[Data excerpts]

/-- The module. -/
structure State where
  /-- base ticks of 250 ps since the cold start; device nanoseconds (R449) -/
  tick : Nat
  devns : Nat
  /-- HBM in home-stack order, weight stores and scratchpads, by device address (R260); what is written under key slot k
  stands at the address plus (k + 1)·2^48, as its plaintext -/
  mem : Memory
  /-- full granules of scratchpad, by device address of the granule (R245), rising -/
  full : List Nat
  /-- 8-byte words with an uncorrectable error, by device address (R356), rising -/
  ue : List Nat
  /-- how a line's bytes in HBM are held, where not raw (R450): k + 1 for a line written under key slot k -/
  enc : Tab Nat
  /-- the number that each 128-byte line's last write took in its sequence (R399) -/
  lineSeq : Tab Nat
  dies : Vector Die 4
  /-- the translation units' caches: whole answers, and the table entries that walks have read (R265) -/
  tlb : List TlbEntry
  reads : List TableRead
  cores : Tab Core
  ctxs : Tab Context
  groups : Tab Group
  nextGroup : Nat
  /-- run queues, by cluster·256 + plot (R231, R319) -/
  runq : Tab (List RunRec)
  /-- restore lists, by cluster (R382) -/
  restore : Tab (List Saved)
  /-- gangs, by plot·65536 + gang (R236) -/
  gangs : Tab Gang
  /-- purses in groats, by (die·256 + plot)·65536 + gang (R423) -/
  purses : Tab Nat
  /-- the model's own: the device nanosecond of the last decay -/
  purseNs : Nat
  engines : List EngineOp
  nextEngine : Nat
  launches : Tab Launch
  nextLaunch : Nat
  plots : Tab Plot
  estates : Tab Estate
  ownerPage : MgmtPage
  /-- pages with a command in progress, in the order of their MCMD writes (R440) -/
  cmds : List Page
  ownerLog : FaultLog
  ownerMsix : Msix
  pairings : List Pairing
  landed : List Landed
  /-- arrivals so far at each context address (R418) -/
  nextSeq : Tab Nat
  /-- packets that have left and await their target, replies included; replies that were refused, with the base tick from which each is
  sent again (R420) -/
  fabric : List Packet
  refusedReplies : List (Packet × Nat)
  /-- module registers (R422, R438) -/
  purseReg : BitVec 24
  spinReg : BitVec 40
  shareReg : W32
  agePeriod : W32
  winBase : BitVec 4
  /-- loaded key slots (R450): data key, tweak key -/
  keys : Tab (List W64)
  jobs : List GleanJob
  scrubPos : BitVec 40
  quarantine : List Quarantine
  /-- what starts have found at work and not yet settled (R466) -/
  unsettled : List ObjRecord
  /-- START (R461) -/
  wfail : Nat
  lastStart : Nat
  failStep : Nat
  starts : Nat
  onFabric : Bool
  /-- PATROLUE (R470) -/
  patCount : BitVec 16
  patSpace : BitVec 2
  patAddr : BitVec 40
  /-- VF Enable, and the base tick at which it was last cleared (R446) -/
  vfEnable : Bool
  vfOffAt : Nat
  /-- the model's own: messages sent to the host and the last value it read -/
  hostMsgs : List HostMsg
  hostData : W64
  /-- the model's own: how many free values have been taken -/
  free : Nat
  /-- the model's own: the issue in progress -/
  iss : Iss
  /-- the model's own: the rest of an indivisible core cycle, then the interleaving and the outside inputs to come; the cores
  whose cycle of this base tick is still to come -/
  micro : List Micro
  sched : List Instr
  due : List Nat
deriving DecidableEq, Repr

What you are asked to do: Lines from the one containing "vfEnable : Bool" through the end of the data above must be written out exactly, and no other lines are needed.

Solution for this exercise:
  vfEnable : Bool
  vfOffAt : Nat
  /-- the model's own: messages sent to the host and the last value it read -/
  hostMsgs : List HostMsg
  hostData : W64
  /-- the model's own: how many free values have been taken -/
  free : Nat
  /-- the model's own: the issue in progress -/
  iss : Iss
  /-- the model's own: the rest of an indivisible core cycle, then the interleaving and the outside inputs to come; the cores
  whose cycle of this base tick is still to come -/
  micro : List Micro
  sched : List Instr
  due : List Nat
deriving DecidableEq, Repr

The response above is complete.